* _What you should do_
A complete response lists each line of the data below that includes the word "hdown".

* _Data under study_
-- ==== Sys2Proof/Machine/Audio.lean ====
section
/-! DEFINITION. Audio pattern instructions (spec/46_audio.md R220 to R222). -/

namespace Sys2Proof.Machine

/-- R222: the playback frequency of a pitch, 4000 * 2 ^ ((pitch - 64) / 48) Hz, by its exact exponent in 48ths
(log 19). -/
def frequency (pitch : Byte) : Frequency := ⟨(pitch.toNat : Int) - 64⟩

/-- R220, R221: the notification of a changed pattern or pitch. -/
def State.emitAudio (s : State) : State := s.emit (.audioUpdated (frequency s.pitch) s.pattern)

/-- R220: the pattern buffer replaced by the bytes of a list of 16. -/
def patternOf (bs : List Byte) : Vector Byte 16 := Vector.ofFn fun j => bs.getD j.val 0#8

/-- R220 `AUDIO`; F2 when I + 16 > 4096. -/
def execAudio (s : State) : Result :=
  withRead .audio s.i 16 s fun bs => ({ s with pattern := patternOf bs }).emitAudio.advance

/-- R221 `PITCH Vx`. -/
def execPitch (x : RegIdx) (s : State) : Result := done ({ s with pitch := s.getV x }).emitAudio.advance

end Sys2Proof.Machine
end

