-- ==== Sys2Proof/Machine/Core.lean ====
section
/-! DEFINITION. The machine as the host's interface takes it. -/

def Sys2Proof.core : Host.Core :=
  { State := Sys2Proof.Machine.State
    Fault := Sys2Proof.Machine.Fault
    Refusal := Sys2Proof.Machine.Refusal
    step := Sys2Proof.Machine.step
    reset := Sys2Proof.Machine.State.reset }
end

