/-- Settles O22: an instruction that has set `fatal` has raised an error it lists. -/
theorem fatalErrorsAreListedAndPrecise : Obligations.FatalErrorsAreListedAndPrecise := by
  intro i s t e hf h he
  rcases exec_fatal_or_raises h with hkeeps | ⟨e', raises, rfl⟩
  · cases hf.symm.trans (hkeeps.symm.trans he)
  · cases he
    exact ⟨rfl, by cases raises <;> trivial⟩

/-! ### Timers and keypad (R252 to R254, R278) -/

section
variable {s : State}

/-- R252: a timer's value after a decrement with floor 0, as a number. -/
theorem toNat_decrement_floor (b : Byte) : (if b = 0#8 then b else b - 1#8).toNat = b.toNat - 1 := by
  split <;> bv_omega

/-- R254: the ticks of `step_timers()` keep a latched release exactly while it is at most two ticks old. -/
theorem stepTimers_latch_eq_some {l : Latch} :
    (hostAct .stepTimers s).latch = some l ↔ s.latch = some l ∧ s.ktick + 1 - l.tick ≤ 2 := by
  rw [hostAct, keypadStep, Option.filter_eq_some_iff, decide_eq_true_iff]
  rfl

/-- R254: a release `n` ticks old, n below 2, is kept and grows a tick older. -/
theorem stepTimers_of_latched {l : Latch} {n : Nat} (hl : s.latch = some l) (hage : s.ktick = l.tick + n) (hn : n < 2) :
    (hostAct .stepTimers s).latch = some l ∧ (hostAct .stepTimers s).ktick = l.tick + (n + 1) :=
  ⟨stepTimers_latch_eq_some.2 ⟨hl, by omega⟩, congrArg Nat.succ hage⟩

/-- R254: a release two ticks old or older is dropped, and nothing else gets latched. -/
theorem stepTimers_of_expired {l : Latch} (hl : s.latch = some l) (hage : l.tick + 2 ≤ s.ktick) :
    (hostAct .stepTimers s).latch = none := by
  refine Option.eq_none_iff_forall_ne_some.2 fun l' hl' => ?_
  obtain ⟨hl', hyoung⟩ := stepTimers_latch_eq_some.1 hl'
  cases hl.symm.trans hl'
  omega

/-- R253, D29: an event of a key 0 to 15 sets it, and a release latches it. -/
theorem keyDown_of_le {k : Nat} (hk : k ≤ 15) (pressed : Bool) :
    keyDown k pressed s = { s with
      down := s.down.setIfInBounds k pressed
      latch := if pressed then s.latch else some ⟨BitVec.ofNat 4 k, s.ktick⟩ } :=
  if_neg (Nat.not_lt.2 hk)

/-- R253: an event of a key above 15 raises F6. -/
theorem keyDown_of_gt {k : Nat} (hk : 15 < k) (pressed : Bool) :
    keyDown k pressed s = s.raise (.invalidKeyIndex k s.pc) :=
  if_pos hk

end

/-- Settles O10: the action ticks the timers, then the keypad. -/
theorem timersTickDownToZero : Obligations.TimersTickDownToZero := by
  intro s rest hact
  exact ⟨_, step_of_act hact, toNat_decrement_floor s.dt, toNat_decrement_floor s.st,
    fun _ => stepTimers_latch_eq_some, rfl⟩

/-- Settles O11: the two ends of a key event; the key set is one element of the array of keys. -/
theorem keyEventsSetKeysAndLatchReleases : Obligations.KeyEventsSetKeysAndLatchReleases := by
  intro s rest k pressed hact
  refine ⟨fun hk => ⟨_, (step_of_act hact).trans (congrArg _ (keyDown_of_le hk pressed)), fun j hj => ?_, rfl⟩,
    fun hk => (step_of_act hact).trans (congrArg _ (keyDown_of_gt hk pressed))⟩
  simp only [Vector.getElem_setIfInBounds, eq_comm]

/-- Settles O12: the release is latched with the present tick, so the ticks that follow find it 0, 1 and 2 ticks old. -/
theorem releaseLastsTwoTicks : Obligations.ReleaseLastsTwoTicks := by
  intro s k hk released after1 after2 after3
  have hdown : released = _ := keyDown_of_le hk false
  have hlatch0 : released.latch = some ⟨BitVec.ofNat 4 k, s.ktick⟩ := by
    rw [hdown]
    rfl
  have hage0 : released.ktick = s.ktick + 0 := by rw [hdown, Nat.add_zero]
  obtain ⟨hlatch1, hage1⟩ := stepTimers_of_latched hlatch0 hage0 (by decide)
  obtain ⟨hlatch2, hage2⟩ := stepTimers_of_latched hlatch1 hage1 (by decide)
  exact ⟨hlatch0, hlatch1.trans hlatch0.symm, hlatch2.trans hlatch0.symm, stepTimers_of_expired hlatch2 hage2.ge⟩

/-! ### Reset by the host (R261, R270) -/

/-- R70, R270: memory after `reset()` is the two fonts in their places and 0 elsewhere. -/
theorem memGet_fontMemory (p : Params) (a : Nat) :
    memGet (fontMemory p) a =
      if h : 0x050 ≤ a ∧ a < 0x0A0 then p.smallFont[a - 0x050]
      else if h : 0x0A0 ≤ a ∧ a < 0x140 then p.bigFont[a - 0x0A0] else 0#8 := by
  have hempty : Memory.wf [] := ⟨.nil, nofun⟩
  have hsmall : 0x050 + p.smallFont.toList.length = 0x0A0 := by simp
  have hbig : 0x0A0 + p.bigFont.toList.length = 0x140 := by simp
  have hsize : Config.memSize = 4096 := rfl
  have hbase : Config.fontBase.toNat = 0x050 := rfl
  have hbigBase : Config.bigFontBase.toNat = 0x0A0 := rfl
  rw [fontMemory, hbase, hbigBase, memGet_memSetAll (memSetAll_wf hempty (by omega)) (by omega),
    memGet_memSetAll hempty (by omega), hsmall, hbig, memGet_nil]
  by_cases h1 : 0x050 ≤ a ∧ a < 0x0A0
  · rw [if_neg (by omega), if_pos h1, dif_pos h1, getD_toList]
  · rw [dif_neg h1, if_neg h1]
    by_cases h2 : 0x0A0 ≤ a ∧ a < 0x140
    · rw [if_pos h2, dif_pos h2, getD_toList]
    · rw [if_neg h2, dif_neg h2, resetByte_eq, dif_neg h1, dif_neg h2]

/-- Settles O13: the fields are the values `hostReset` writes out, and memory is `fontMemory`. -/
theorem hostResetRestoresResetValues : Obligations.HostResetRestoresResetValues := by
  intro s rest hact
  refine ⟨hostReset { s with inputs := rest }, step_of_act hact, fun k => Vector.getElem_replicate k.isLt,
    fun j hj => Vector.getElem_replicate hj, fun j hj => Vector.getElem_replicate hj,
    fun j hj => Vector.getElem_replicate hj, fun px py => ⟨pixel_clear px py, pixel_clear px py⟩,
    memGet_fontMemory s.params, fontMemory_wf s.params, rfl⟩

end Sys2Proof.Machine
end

* _Solution to the problem_
  have hdown : released = _ := keyDown_of_le hk false
    rw [hdown]
  have hage0 : released.ktick = s.ktick + 0 := by rw [hdown, Nat.add_zero]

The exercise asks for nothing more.